I took off this morning in hopes of finding some Greater Prairie Chickens in 
the NE corner of the state.

Initially I drove to Tamarack SWA and drove around the west and south sides, 
south of I-76.  I found no chickens, but lots of sparrows and kingbirds, so I 
continued down Logan County Road 93 (Red Lion exit road to the south).  I've 
had success with chickens on this road before, but all the cornfields which 
seem to attract them had been wiped out by hail, and hardly any birds were 
evident.

Next up was Haxtun.  I had a couple of Red-headed Woodpeckers on the north side 
of the city park, which also held a couple of Western Wood Pewees, a Wilson's 
Warbler and the ubiquitous Red-breasted Nuthatch.  Most interesting was a first 
year Magnolia Warbler.  The bird was yellow underneath with a gray hood and 
eye-ring.  I was going to call Nashville until I noticed a pair of bright 
wing-bars.  I did not see any black streaking along the flanks, however.

>From Haxtun, I headed east to PCR 29 and then south, hoping to find some water 
>spots.  Not much along the way, but the Patent Creek Playa along YCR 58 had a 
>few Burrowing Owls, lots of Killdeers and habitat that might be good for 
>Buff-breasted Sandpiper if anyone is in the area and wants to take a peek over 
>the next few weeks.  It is a nice spot that with a little more water can get 
>interesting.

>From Patent Creek, I continued toward Wray until I finally hit gold with four 
>Greater Prairie Chickens crossing the road, who knows why, but I was glad they 
>did.  This was on FF north of the Bledsoe feedlot at CR 422.

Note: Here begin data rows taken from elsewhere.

@[simp] theorem State.lmpErr_paths (s : State) (i : Nat) : (s.lmpErr i).paths = s.paths := by
  unfold State.lmpErr; split
  · rfl
  · rw [State.lmpEmit_paths]; rfl
@[simp] theorem State.lmpErr_img (s : State) (i : Nat) : (s.lmpErr i).img = s.img := by
  unfold State.lmpErr; split
  · rfl
  · rw [State.lmpEmit_img]; rfl
@[simp] theorem State.lmpErr_tkp (s : State) (i : Nat) : (s.lmpErr i).tkp = s.tkp := by
  unfold State.lmpErr; split
  · rfl
  · rw [State.lmpEmit_tkp]; rfl
@[simp] theorem State.lmpErr_flm (s : State) (i : Nat) : (s.lmpErr i).flm = s.flm := by
  unfold State.lmpErr; split
  · rfl
  · rw [State.lmpEmit_flm]; rfl
@[simp] theorem State.lmpErr_net (s : State) (i : Nat) : (s.lmpErr i).net = s.net := by
  unfold State.lmpErr; split
  · rfl
  · rw [State.lmpEmit_net]; rfl
@[simp] theorem State.lmpErr_prs (s : State) (i : Nat) : (s.lmpErr i).prs = s.prs := by
  unfold State.lmpErr; split
  · rfl
  · rw [State.lmpEmit_prs]; rfl
@[simp] theorem State.lmpErr_tbl (s : State) (i : Nat) : (s.lmpErr i).tbl = s.tbl := by
  unfold State.lmpErr; split
  · rfl
  · rw [State.lmpEmit_tbl]; rfl
@[simp] theorem State.lmpErr_xbr (s : State) (i : Nat) : (s.lmpErr i).xbr = s.xbr := by
  unfold State.lmpErr; split
  · rfl
  · rw [State.lmpEmit_xbr]; rfl
@[simp] theorem State.lmpErr_cis (s : State) (i : Nat) : (s.lmpErr i).cis = s.cis := by
  unfold State.lmpErr; split
  · rfl
  · rw [State.lmpEmit_cis]; rfl
@[simp] theorem State.lmpErr_tdm (s : State) (i : Nat) : (s.lmpErr i).tdm = s.tdm := by
  unfold State.lmpErr; split
  · rfl
  · rw [State.lmpEmit_tdm]; rfl
@[simp] theorem State.lmpErr_key (s : State) (i : Nat) : (s.lmpErr i).key = s.key := by
  unfold State.lmpErr; split
  · rfl
  · rw [State.lmpEmit_key]; rfl
@[simp] theorem State.lmpErr_gwy (s : State) (i : Nat) : (s.lmpErr i).gwy = s.gwy := by
  unfold State.lmpErr; split
  · rfl
  · rw [State.lmpEmit_gwy]; rfl
@[simp] theorem State.lmpErr_can (s : State) (i : Nat) : (s.lmpErr i).can = s.can := by
  unfold State.lmpErr; split
  · rfl
  · rw [State.lmpEmit_can]; rfl
@[simp] theorem State.lmpErr_mvb (s : State) (i : Nat) : (s.lmpErr i).mvb = s.mvb := by
  unfold State.lmpErr; split
  · rfl
  · rw [State.lmpEmit_mvb]; rfl
@[simp] theorem State.lmpErr_hbr (s : State) (i : Nat) : (s.lmpErr i).hbr = s.hbr := by
  unfold State.lmpErr; split
  · rfl
  · rw [State.lmpEmit_hbr]; rfl
@[simp] theorem State.lmpErr_lmp (s : State) (i : Nat) : (s.lmpErr i).lmp = s.lmp := by
  unfold State.lmpErr; split
  · rfl
  · rw [State.lmpEmit_lmp]; rfl
@[simp] theorem State.lmpErr_mf (s : State) (i : Nat) : (s.lmpErr i).mf = s.mf := by
  unfold State.lmpErr; split
  · rfl
  · rw [State.lmpEmit_mf]; rfl
@[simp] theorem State.lmpErr_sense (s : State) (i : Nat) : (s.lmpErr i).sense = s.sense := by
  unfold State.lmpErr; split
  · rfl
  · rw [State.lmpEmit_sense]; rfl
@[simp] theorem State.lmpErr_mgt (s : State) (i : Nat) : (s.lmpErr i).mgt = s.mgt := by
  unfold State.lmpErr; split
  · rfl
  · rw [State.lmpEmit_mgt]; rfl
@[simp] theorem State.lmpErr_fuses (s : State) (i : Nat) : (s.lmpErr i).fuses = s.fuses := by
  unfold State.lmpErr; split
  · rfl
  · rw [State.lmpEmit_fuses]; rfl
@[simp] theorem State.lmpErr_flash (s : State) (i : Nat) : (s.lmpErr i).flash = s.flash := by
  unfold State.lmpErr; split
  · rfl
  · rw [State.lmpEmit_flash]; rfl
@[simp] theorem State.lmpErr_out (s : State) (i : Nat) : (s.lmpErr i).out = s.out := by
  unfold State.lmpErr; split
  · rfl
  · rw [State.lmpEmit_out]; rfl
@[simp] theorem State.lmpErr_free (s : State) (i : Nat) : (s.lmpErr i).free = s.free := by
  unfold State.lmpErr; split
  · rfl
  · rw [State.lmpEmit_free]; rfl
@[simp] theorem State.lmpErr_pending (s : State) (i : Nat) : (s.lmpErr i).pending = s.pending := by
  unfold State.lmpErr; split
  · rfl
  · rw [State.lmpEmit_pending]; rfl

@[simp] theorem State.send_paths (s : State) (x : Output) : (s.send x).paths = s.paths := rfl
@[simp] theorem State.send_seq (s : State) (x : Output) : (s.send x).seq = s.seq := rfl
@[simp] theorem State.send_img (s : State) (x : Output) : (s.send x).img = s.img := rfl
@[simp] theorem State.send_tkp (s : State) (x : Output) : (s.send x).tkp = s.tkp := rfl
@[simp] theorem State.send_flm (s : State) (x : Output) : (s.send x).flm = s.flm := rfl
@[simp] theorem State.send_evt (s : State) (x : Output) : (s.send x).evt = s.evt := rfl
@[simp] theorem State.send_net (s : State) (x : Output) : (s.send x).net = s.net := rfl
@[simp] theorem State.send_prs (s : State) (x : Output) : (s.send x).prs = s.prs := rfl
@[simp] theorem State.send_tbl (s : State) (x : Output) : (s.send x).tbl = s.tbl := rfl
@[simp] theorem State.send_xbr (s : State) (x : Output) : (s.send x).xbr = s.xbr := rfl
@[simp] theorem State.send_cis (s : State) (x : Output) : (s.send x).cis = s.cis := rfl
@[simp] theorem State.send_tdm (s : State) (x : Output) : (s.send x).tdm = s.tdm := rfl
@[simp] theorem State.send_key (s : State) (x : Output) : (s.send x).key = s.key := rfl
@[simp] theorem State.send_gwy (s : State) (x : Output) : (s.send x).gwy = s.gwy := rfl
@[simp] theorem State.send_can (s : State) (x : Output) : (s.send x).can = s.can := rfl
@[simp] theorem State.send_mvb (s : State) (x : Output) : (s.send x).mvb = s.mvb := rfl
@[simp] theorem State.send_hbr (s : State) (x : Output) : (s.send x).hbr = s.hbr := rfl
@[simp] theorem State.send_lmp (s : State) (x : Output) : (s.send x).lmp = s.lmp := rfl
@[simp] theorem State.send_mf (s : State) (x : Output) : (s.send x).mf = s.mf := rfl
@[simp] theorem State.send_sense (s : State) (x : Output) : (s.send x).sense = s.sense := rfl
@[simp] theorem State.send_mgt (s : State) (x : Output) : (s.send x).mgt = s.mgt := rfl
@[simp] theorem State.send_fuses (s : State) (x : Output) : (s.send x).fuses = s.fuses := rfl
@[simp] theorem State.send_flash (s : State) (x : Output) : (s.send x).flash = s.flash := rfl
@[simp] theorem State.send_free (s : State) (x : Output) : (s.send x).free = s.free := rfl
@[simp] theorem State.send_pending (s : State) (x : Output) : (s.send x).pending = s.pending := rfl

@[simp] theorem State.setPath_seq (s : State) (p : Path) (v : PathState) : (s.setPath p v).seq = s.seq := rfl
@[simp] theorem State.setPath_img (s : State) (p : Path) (v : PathState) : (s.setPath p v).img = s.img := rfl
@[simp] theorem State.setPath_tkp (s : State) (p : Path) (v : PathState) : (s.setPath p v).tkp = s.tkp := rfl
@[simp] theorem State.setPath_flm (s : State) (p : Path) (v : PathState) : (s.setPath p v).flm = s.flm := rfl
@[simp] theorem State.setPath_evt (s : State) (p : Path) (v : PathState) : (s.setPath p v).evt = s.evt := rfl
@[simp] theorem State.setPath_net (s : State) (p : Path) (v : PathState) : (s.setPath p v).net = s.net := rfl
@[simp] theorem State.setPath_prs (s : State) (p : Path) (v : PathState) : (s.setPath p v).prs = s.prs := rfl
@[simp] theorem State.setPath_tbl (s : State) (p : Path) (v : PathState) : (s.setPath p v).tbl = s.tbl := rfl
@[simp] theorem State.setPath_xbr (s : State) (p : Path) (v : PathState) : (s.setPath p v).xbr = s.xbr := rfl
@[simp] theorem State.setPath_cis (s : State) (p : Path) (v : PathState) : (s.setPath p v).cis = s.cis := rfl
@[simp] theorem State.setPath_tdm (s : State) (p : Path) (v : PathState) : (s.setPath p v).tdm = s.tdm := rfl
@[simp] theorem State.setPath_key (s : State) (p : Path) (v : PathState) : (s.setPath p v).key = s.key := rfl
@[simp] theorem State.setPath_gwy (s : State) (p : Path) (v : PathState) : (s.setPath p v).gwy = s.gwy := rfl
@[simp] theorem State.setPath_can (s : State) (p : Path) (v : PathState) : (s.setPath p v).can = s.can := rfl
@[simp] theorem State.setPath_mvb (s : State) (p : Path) (v : PathState) : (s.setPath p v).mvb = s.mvb := rfl
@[simp] theorem State.setPath_hbr (s : State) (p : Path) (v : PathState) : (s.setPath p v).hbr = s.hbr := rfl
@[simp] theorem State.setPath_lmp (s : State) (p : Path) (v : PathState) : (s.setPath p v).lmp = s.lmp := rfl
@[simp] theorem State.setPath_mf (s : State) (p : Path) (v : PathState) : (s.setPath p v).mf = s.mf := rfl
@[simp] theorem State.setPath_sense (s : State) (p : Path) (v : PathState) : (s.setPath p v).sense = s.sense := rfl
@[simp] theorem State.setPath_mgt (s : State) (p : Path) (v : PathState) : (s.setPath p v).mgt = s.mgt := rfl
@[simp] theorem State.setPath_fuses (s : State) (p : Path) (v : PathState) : (s.setPath p v).fuses = s.fuses := rfl
@[simp] theorem State.setPath_flash (s : State) (p : Path) (v : PathState) : (s.setPath p v).flash = s.flash := rfl
@[simp] theorem State.setPath_out (s : State) (p : Path) (v : PathState) : (s.setPath p v).out = s.out := rfl
@[simp] theorem State.setPath_free (s : State) (p : Path) (v : PathState) : (s.setPath p v).free = s.free := rfl
@[simp] theorem State.setPath_pending (s : State) (p : Path) (v : PathState) : (s.setPath p v).pending = s.pending := rfl

@[simp] theorem State.readAs_seq (s : State) (p : Path) (v : Word) : (s.readAs p v).seq = s.seq := rfl
@[simp] theorem State.readAs_img (s : State) (p : Path) (v : Word) : (s.readAs p v).img = s.img := rfl
@[simp] theorem State.readAs_tkp (s : State) (p : Path) (v : Word) : (s.readAs p v).tkp = s.tkp := rfl
@[simp] theorem State.readAs_flm (s : State) (p : Path) (v : Word) : (s.readAs p v).flm = s.flm := rfl
@[simp] theorem State.readAs_evt (s : State) (p : Path) (v : Word) : (s.readAs p v).evt = s.evt := rfl
@[simp] theorem State.readAs_net (s : State) (p : Path) (v : Word) : (s.readAs p v).net = s.net := rfl
@[simp] theorem State.readAs_prs (s : State) (p : Path) (v : Word) : (s.readAs p v).prs = s.prs := rfl
@[simp] theorem State.readAs_tbl (s : State) (p : Path) (v : Word) : (s.readAs p v).tbl = s.tbl := rfl
@[simp] theorem State.readAs_xbr (s : State) (p : Path) (v : Word) : (s.readAs p v).xbr = s.xbr := rfl
@[simp] theorem State.readAs_cis (s : State) (p : Path) (v : Word) : (s.readAs p v).cis = s.cis := rfl
@[simp] theorem State.readAs_tdm (s : State) (p : Path) (v : Word) : (s.readAs p v).tdm = s.tdm := rfl
@[simp] theorem State.readAs_key (s : State) (p : Path) (v : Word) : (s.readAs p v).key = s.key := rfl
@[simp] theorem State.readAs_gwy (s : State) (p : Path) (v : Word) : (s.readAs p v).gwy = s.gwy := rfl
@[simp] theorem State.readAs_can (s : State) (p : Path) (v : Word) : (s.readAs p v).can = s.can := rfl
@[simp] theorem State.readAs_mvb (s : State) (p : Path) (v : Word) : (s.readAs p v).mvb = s.mvb := rfl
@[simp] theorem State.readAs_hbr (s : State) (p : Path) (v : Word) : (s.readAs p v).hbr = s.hbr := rfl
@[simp] theorem State.readAs_lmp (s : State) (p : Path) (v : Word) : (s.readAs p v).lmp = s.lmp := rfl
@[simp] theorem State.readAs_mf (s : State) (p : Path) (v : Word) : (s.readAs p v).mf = s.mf := rfl
@[simp] theorem State.readAs_sense (s : State) (p : Path) (v : Word) : (s.readAs p v).sense = s.sense := rfl
@[simp] theorem State.readAs_mgt (s : State) (p : Path) (v : Word) : (s.readAs p v).mgt = s.mgt := rfl
@[simp] theorem State.readAs_fuses (s : State) (p : Path) (v : Word) : (s.readAs p v).fuses = s.fuses := rfl
@[simp] theorem State.readAs_flash (s : State) (p : Path) (v : Word) : (s.readAs p v).flash = s.flash := rfl
@[simp] theorem State.readAs_out (s : State) (p : Path) (v : Word) : (s.readAs p v).out = s.out := rfl
@[simp] theorem State.readAs_free (s : State) (p : Path) (v : Word) : (s.readAs p v).free = s.free := rfl
@[simp] theorem State.readAs_pending (s : State) (p : Path) (v : Word) : (s.readAs p v).pending = s.pending := rfl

After lunch at the Riverside Café in Wray (I think I was celebrating my 30th 
anniversary of first eating there) I stopped at Stalker Ponds.  I had an 
enjoyable walk back to the NW corner.  If you visit keep going back as far as 
you can, because that's where the shorebirds are, Spotted, Least and 
Semi-palmated in my case today.  A family of Orchard Orioles were below the dam.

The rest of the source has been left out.